EXERCISE DIRECTIONS:
Go through the data and tally the lines that hold the string "domeRestart". Reply with the total alone.

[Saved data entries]

****

-- ==== Sys2Proof/Tests/Slice0.lean ====
section
/-! SUPPORT. Small tests of the model: the checks of well-formed commands, and for every statement with hypotheses commands and
states that meet them. Such a test takes the statement as its hypothesis and applies it to a concrete command and state, so that the
statement says that command answers a next state there. -/
namespace Sys2Proof.Tests

open Sys2Proof Sys2Proof.Machine
set_option Elab.async false

/-! ## Well-formed commands: for every check a term that it refuses -/

/-- Every command of a list is refused as ill formed. -/
def ill (l : List Instr) : Bool := l.all (fun i => !i.wellFormed)

def gs : SupplySample := ⟨12000, 24000, 24000, 3300, 7, false, false⟩
def gsync : PtpSync := ⟨10, 0, 1, 1, true, 0, 0, 0, 0⟩
def gann : PtpAnnounce := ⟨10, 0, 1, 2, 128, 128, 6, 0x21, 100, 0, 37, true⟩
def gpd : PtpPdelay := ⟨10, 0, 1, true, 0, 0, 0⟩
def gfr : Frame := ⟨1, 2, some ⟨7, false, 4095⟩, false, 0x88B8, 64, some ⟨false, 1, 10⟩, .plain, []⟩
def grx : RxEvent := ⟨10, gfr, false, false, 0, 0, 5, false⟩
def ghdr : PairHdr := ⟨1, 1, 1, 0, 1, 8⟩
def grec : PubSyncRec := ⟨1, 0, 1, 1, 0⟩
def gisl : IslandInputs := ⟨[0, 0, 0, 0], [0, 0, 0, 0], [15, 15, 15, 15], [0, 0, 0, 0]⟩
def gbuf : BufRef := ⟨true, 0, 64⟩
def gbun : BundleContent := ⟨[], [2 ^ 776 - 1], some (2 ^ 32 - 1), 2 ^ 128 - 1, some 65535⟩
def gtls : TlsOffer := ⟨false, 2 ^ 32 - 1, 65535, false, false, false, false, true, true, true, 0, true, []⟩
def gblob : SealedKeys := ⟨[], []⟩
def gpar : SliceParams := ⟨1, [1], 7, [], 1, 1, 1, 3, 1⟩
def gprog : ProgramImage := ⟨0, [], [], [], [], 0⟩
def gq : Req := ⟨131, 0xFFFE, some (0, 64)⟩

theorem test_wf_accepts_bounds : ([.registerWrite (.core 23 true) (2 ^ 40 - 1) 8 (2 ^ 64 - 1), .clearingRead .engine 0 1,
    .coreRequest ⟨23, false, 2 ^ 64 - 1, 3, .store (2 ^ 24 - 1)⟩, .powerUp true gs, .ptpSyncRx gsync, .ptpAnnounceRx gann,
    .ptpPdelayRespRx gpd, .macRxFrame grx, .handoverRx ghdr [grec], .digestRx ghdr [⟨15, 0, 0⟩], .islandCycle gisl,
    .bundleStage gq gbuf gbun, .sliceCreate gq gpar, .scLd .f (2 ^ 22 - 1), .scJmp (2 ^ 22 - 1), .faultBitReassert 7,
    .hsrEntryExpiry 3 0 65535, .wvlRuleCountWrite .tmc 15 0, .tagResult 4095 true, .timedCycleStart 15, .gooseRetransmit 575,
    .txDescriptorFetch 1023, .fWrite .tmc 127 63 0, .quiesceLimit 127, .keyExpire 8191, .tlsIdleTimeout 131,
    .longCommandCompletion ⟨15, true⟩, .tlsConnect gtls, .telemetrySample [0, 0, 0, 0, 0, 0, 0, 0, 0, 0],
    .measurementComplete (List.replicate 96 0) (List.replicate 96 700) (List.replicate 96 25)] : List Instr).all Instr.wellFormed = true := by decide +kernel

theorem test_wf_registers : ill [.registerWrite (.core 24 true) 0 8 0, .registerWrite .tmc (2 ^ 40) 8 0, .registerWrite .tmc 0 3 0,
    .registerWrite .tmc 0 1 256, .clearingRead (.core 24 true) 0 8, .clearingRead .tmc (2 ^ 40) 8, .clearingRead .tmc 0 16,
    .coreRequest ⟨24, false, 0, 8, .load⟩, .coreRequest ⟨0, false, 2 ^ 64, 8, .load⟩, .coreRequest ⟨0, false, 0, 0, .load⟩,
    .coreRequest ⟨0, false, 0, 1, .store 256⟩, .coreRequest ⟨0, false, 0, 1, .atomic .swap 256⟩] = true := by decide

theorem test_wf_supplies : ill [.powerUp true { gs with vbus := 65536 }, .powerUp true { gs with feedA := 65536 },
    .powerUp true { gs with feedB := 65536 }, .powerUp true { gs with rails := 8 }, .supplyStatusUpdate { gs with vioCar := 65536 }, .rideThroughEntry 65536,
    .returnThreshold 65536, .returnTimerStop 65536, .resetThreshold 65536, .vioCarFault 65536, .faultBitReassert 8,
    .coldReset 256, .qbFrame (2 ^ 288)] = true := by decide +kernel

theorem test_wf_timebase : ill [.tdcCalibrationStart 24 0, .tdcCalibrationStart 0 2, .tdcCalibrationDone 24 0 [],
    .tdcCalibrationDone 0 2 [], .tdcCalibrationDone 0 0 [2 ^ 32], .ptpSyncRx { gsync with port := 11 },
    .ptpSyncRx { gsync with domain := 256 }, .ptpFollowUpRx { gsync with source := 2 ^ 80 }, .ptpFollowUpRx { gsync with seq := 65536 },
    .ptpPdelayReqRx 11 0 0 ⟨0, 0⟩, .ptpPdelayReqRx 0 256 0 ⟨0, 0⟩, .ptpPdelayReqRx 0 0 65536 ⟨0, 0⟩, .ptpPdelayReqRx 0 0 0 ⟨0, 65536⟩,
    .ptpSyncRx { gsync with code := 65536 }, .ptpPdelayRespRx { gpd with code := 65536 }, .ptpPdelayRespRx { gpd with port := 11 },
    .ptpPdelayRespRx { gpd with domain := 256 }, .pdelayRespFollowUpRx { gpd with seq := 65536 }, .ppsInEdge 65536] = true := by decide

theorem test_wf_announce : ill [.ptpAnnounceRx { gann with port := 11 }, .ptpAnnounceRx { gann with domain := 256 },
    .ptpAnnounceRx { gann with source := 2 ^ 80 }, .ptpAnnounceRx { gann with gmId := 2 ^ 64 }, .ptpAnnounceRx { gann with prio1 := 256 },
    .ptpAnnounceRx { gann with prio2 := 256 }, .ptpAnnounceRx { gann with clockClass := 256 },
    .ptpAnnounceRx { gann with accuracy := 256 }, .ptpAnnounceRx { gann with variance := 65536 },
    .ptpAnnounceRx { gann with steps := 65536 }, .ptpAnnounceRx { gann with utcOffset := 65536 }] = true := by decide

theorem test_wf_frames : ill [.macRxFrame { grx with port := 11 }, .macRxFrame { grx with code := 65536 },
    .macRxFrame { grx with frame := { gfr with da := 2 ^ 48 } }, .macRxFrame { grx with frame := { gfr with sa := 2 ^ 48 } },
    .macRxFrame { grx with frame := { gfr with etype := 65536 } }, .macRxFrame { grx with frame := { gfr with len := 65536 } },
    .macRxFrame { grx with frame := { gfr with vlan := some ⟨8, false, 1⟩ } }, .macRxFrame { grx with frame := { gfr with vlan := some ⟨0, false, 4096⟩ } },
    .macRxFrame { grx with frame := { gfr with red := some ⟨false, 65536, 10⟩ } },
    .macRxFrame { grx with frame := { gfr with red := some ⟨false, 1, 16⟩ } }] = true := by decide

theorem test_wf_ports : ill [.rxDescriptorsComplete 11, .linkUp ⟨11, true, 1000, true⟩, .linkUp ⟨0, true, 2 ^ 32, true⟩, .linkDown ⟨11, 0⟩, .linkDown ⟨0, 3⟩, .macTxStart 11, .macTxEnd 11, .pauseEnd 11,
    .pauseWd 11, .pauseIgnoreEnd 11, .pauseRepeat 11, .lpiEntry 11, .lpiWakeEnd 11, .lldpTx 11, .weevilDelayEnd 11 true,
    .weevilDuplicateCopy 11, .weevilLinkDownEnd 11, .hsrEntryExpiry 4 0 0, .hsrEntryExpiry 0 (2 ^ 48) 0, .hsrEntryExpiry 0 0 65536,
    .supervisionTx 4, .wvlArmWrite (.core 24 true) 0, .wvlArmWrite .tmc (2 ^ 32), .wvlRuleCountWrite (.core 24 true) 0 0,
    .wvlRuleCountWrite .tmc 16 0, .wvlRuleCountWrite .tmc 0 (2 ^ 32), .dupEntryExpiry 4 0 0, .dupEntryExpiry 0 (2 ^ 48) 0,
    .dupEntryExpiry 0 0 65536] = true := by decide

theorem test_wf_engines : ill [.gooseTalExpiry 4096, .tagResult 4096 true, .svLoss 4096, .svHealthRestore 4096, .altRestore 4096,
    .provisionalClose 4, .instantDeadline 4, .pheFold 4, .phasorsReady 4 0, .phasorsReady 0 (2 ^ 64), .guardResultsReady 4 0,
    .guardResultsReady 0 (2 ^ 64), .timedCycleStart 16, .perInstantCycleStart 16, .cycleResume 16, .cycleEnd 16] = true := by decide

theorem test_wf_scarab : ill ([.scLd .i, .scLdn .i, .scAnd .i, .scAndn .i, .scOr .i, .scOrn .i, .scXor .i, .scXorn .i,
    .scAndParen .i, .scAndnParen .i, .scOrParen .i, .scOrnParen .i, .scXorParen .i, .scSt .q, .scStn .q, .scSet .q, .scRst .q,
    .scEdgr, .scEdgf, .scTon, .scTof, .scTp, .scTret, .scTrst, .scCtu, .scCtd, .scCrst, .scJmp, .scJmpc, .scJmpcn].map
    (fun (f : Nat → Instr) => f (2 ^ 22))) = true := by decide

theorem test_wf_slices : ill [.gooseRetransmit 576, .pubDescriptorFetch 1024, .txDescriptorFetch 1024,
    .doorbellWrite (.core 24 true) 0 0 0, .doorbellWrite .tmc 128 0 0, .doorbellWrite .tmc 0 64 0, .doorbellWrite .tmc 0 0 (2 ^ 32),
    .fWrite (.core 24 true) 0 0 0, .fWrite .tmc 128 0 0, .fWrite .tmc 0 64 0, .fWrite .tmc 0 0 (2 ^ 64), .ftagWrite 24 true true 0,
    .ftagWrite 0 true true (2 ^ 20), .irqModerationEnd 1024, .quiesceDrained 128, .quiesceLimit 128] = true := by decide

theorem test_wf_pair : ill [.heartbeatRx ⟨3, List.replicate 16 0, true, 0, 0⟩, .heartbeatRx ⟨0, [], true, 0, 0⟩,
    .heartbeatRx ⟨0, List.replicate 16 0, true, 256, 0⟩, .heartbeatRx ⟨0, List.replicate 16 0, true, 0, 2 ^ 32⟩,
    .handoverRx { ghdr with epoch := 2 ^ 32 } [], .handoverRx { ghdr with role := 256 } [], .handoverRx { ghdr with mseq := 2 ^ 32 } [],
    .handoverRx { ghdr with port := 10 } [], .handoverRx { ghdr with part := 65536 } [], .handoverRx { ghdr with parts := 65536 } [],
    .handoverRx ghdr [{ grec with index := 65536 }], .pubSyncRx { ghdr with role := 256 } [], .pubSyncRx ghdr [{ grec with flags := 65536 }],
    .pubSyncRx ghdr [{ grec with stNum := 2 ^ 32 }], .pubSyncRx ghdr [{ grec with sqNum := 2 ^ 32 }],
    .pubSyncRx ghdr [{ grec with content := 2 ^ 64 }], .digestRx { ghdr with role := 256 } [], .digestRx ghdr [⟨16, 0, 0⟩],
    .digestRx ghdr [⟨0, 2 ^ 32, 0⟩], .digestRx ghdr [⟨0, 0, 2 ^ 64⟩], .digestUnpaired 16 0, .digestUnpaired 0 (2 ^ 64),
    .imageReqRx { ghdr with role := 256 } 0, .imageReqRx ghdr 16, .imageRx { ghdr with role := 256 } 0 0 [], .imageRx ghdr 16 0 [],
    .imageRx ghdr 0 (2 ^ 64) [], .partTimeout (2 ^ 32)] = true := by decide +kernel

theorem test_wf_island_and_dome : ill [.islandCycle { gisl with a := [] }, .islandCycle { gisl with b := [] },
    .islandCycle { gisl with a := [65536, 0, 0, 0] }, .islandCycle { gisl with b := [65536, 0, 0, 0] }, .islandCycle { gisl with sfb := [16, 0, 0, 0] }, .islandCycle { gisl with sfb := [0] },
    .islandCycle { gisl with arc := [] }, .arcSelftest 4 0, .arcSelftest 0 (2 ^ 32), .feedbackCheck 4 0, .feedbackCheck 0 2,
    .proofTestStep 4 true, .domeRestart [], .domeRestart [[], [], [], []],
    .domeRestart [[⟨2 ^ 255, none⟩]], .domeRestart [[⟨0, some (2 ^ 255)⟩]], .keyActivate 8192, .keyExpire 8192] = true := by decide

theorem test_wf_transports : ill [.mbxDoorbell (.core 24 true) 0 0, .mbxDoorbell .tmc 128 0, .mbxDoorbell .tmc 0 (2 ^ 32),
    .mbxAck (.core 24 true) 0 0, .mbxAck .tmc 128 0, .mbxAck .tmc 0 (2 ^ 32), .tlsPacket 127 [], .tlsPacket 132 [],
    .tlsIdleTimeout 127, .tlsIdleTimeout 132, .tlsSessionClose 127, .tlsSessionClose 132, .longCommandCompletion ⟨16, false⟩,
    .tlsConnect { gtls with dst := 2 ^ 32 }, .tlsConnect { gtls with v6 := true, dst := 2 ^ 128 }, .tlsConnect { gtls with port := 65536 }] = true := by decide

theorem test_wf_issuers : ill ([.sysHello, .sysJobs, (.sysCancel · 0), (.sysReset · 0), (.xferOpen · 0), (.xferWrite · 0 0 []),
    (.xferRead · 0 0 0), (.xferClose · 0), (.bundleStage · gbuf gbun), (.bundleActivate · 0), .bundleCommit, .bundleDiscard,
    .bundleStatus, (.sliceCreate · gpar), (.sliceRing · 0 0 0), (.sliceBind · 0 true 0), (.sliceStart · 0), (.sliceQuiesce · 0),
    (.sliceReset · 0), (.sliceRemove · 0), (.sliceFault · 0), (.sliceShare · 0 0 0), (.slicePv · 0 true 0), (.sliceStatus · true 0),
    (.streamAdd · [] []), (.streamRemove · 0), (.streamMode · 0 true true), (.streamStatus · true 0), .foreignList, (.foreignClear · 0),
    (.latticeStatus · true 0), (.latticeSpec · 0 true), (.latticeTol · 0 0 0 0), (.phasorStatus · true), (.guardSet · 0 []),
    (.guardEnable · 0 true), (.guardStatus · 0), (.logicStatus · true 0), (.logicRead · []), (.logicMode · 0 0),
    (.logicParam · 0 true []), (.logicForce · 0 0 true), (.logicUnforce · 0 0), (.logicLoad · 0 gbuf gprog), (.logicSwap · 0),
    .logicAbort, (.pubStatus · true 0), (.pubEnable · 0 true), (.pubMode · 0 true true), (.recStatus · true 0), (.recList · 0),
    (.recArm · 0), (.recDisarm · 0), (.recTrigger · 0), (.recRelease · 0 none), (.recExport · 0 gbuf gbuf [])].map
    (fun (f : Req → Instr) => f { gq with sess := 132 })) = true := by decide

theorem test_wf_issuers_more : ill ([(.pairStatus · true), .pairSwitch, .pairFence, .pairRelease, .pairAlone, (.safetyStatus · true),
    (.safetyAck · 0), (.safetyProof · 0), .safetyRestart, (.domStatus · true), .domIdentity, (.keyCreate · 0 0 0), (.keyDestroy · 0),
    (.keyPut · ⟨0, 0⟩ 0 [] gblob true []), (.keyAgree · 0 0 0 []), (.keyInfo · 0), (.anchorSet · 0 0 0 [] 0), (.measExtend · 0 0), .measRead,
    (.attestQuote · [] 0), .attestAkCert, .debugChallenge, (.debugOpen · none true [] 0 0 0 0 true), (.healthStatus · true),
    (.faultClear · 0), .ageingStatus, .ageingMeasure, (.belfryRead · 0 0 0), .flashStatus, (.weevilStatus · true),
    (.weevilRule · 0 0 0 0), (.weevilArm · true)].map (fun (f : Req → Instr) => f { gq with tag := 0xFFFF })) = true := by decide

theorem test_wf_transfers : ill [.sysCancel gq 65536, .sysReset gq 256, .xferOpen gq (2 ^ 32), .xferWrite gq (2 ^ 64) 0 [],
    .xferWrite gq 0 (2 ^ 32) [], .xferRead gq (2 ^ 64) 0 0, .xferRead gq 0 (2 ^ 32) 0, .xferRead gq 0 0 65536,
    .xferClose gq (2 ^ 64), .bundleStage gq { gbuf with addr := 2 ^ 64 } gbun, .bundleStage gq { gbuf with len := 2 ^ 32 } gbun,
    .bundleStage gq gbuf { gbun with toolCas := [2 ^ 776] }, .bundleStage gq gbuf { gbun with ip4 := some (2 ^ 32) },
    .bundleStage gq gbuf { gbun with ip6 := 2 ^ 128 }, .bundleStage gq gbuf { gbun with port := some 65536 }, .bundleActivate gq 256] = true := by decide +kernel

theorem test_wf_slice_commands : ill [.sliceCreate gq { gpar with slice := 2 ^ 32 }, .sliceCreate gq { gpar with pasids := [2 ^ 20] }, .sliceCreate gq { gpar with windows := [(65536, 0)] },
    .sliceCreate gq { gpar with cores := 2 ^ 24 }, .sliceCreate gq { gpar with inflight := 65536 }, .sliceCreate gq { gpar with weight := 256 },
    .sliceCreate gq { gpar with errLimit := 65536 }, .sliceCreate gq { gpar with irqCore := 32 }, .sliceCreate gq { gpar with irqFile := 64 },
    .sliceRing gq (2 ^ 32) 0 0, .sliceRing gq 0 (2 ^ 32) 0, .sliceRing gq 0 0 (2 ^ 64), .sliceBind gq (2 ^ 32) true 0,
    .sliceBind gq 0 true (2 ^ 20), .sliceStart gq (2 ^ 32), .sliceQuiesce gq (2 ^ 32), .sliceReset gq (2 ^ 32), .sliceRemove gq (2 ^ 32),
    .sliceFault gq (2 ^ 32), .sliceShare gq (2 ^ 32) 0 0, .sliceShare gq 0 65536 0, .sliceShare gq 0 0 256,
    .slicePv gq (2 ^ 32) true 0, .slicePv gq 0 true 16, .sliceStatus gq true (2 ^ 32)] = true := by decide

****

TASK SOLUTION:
2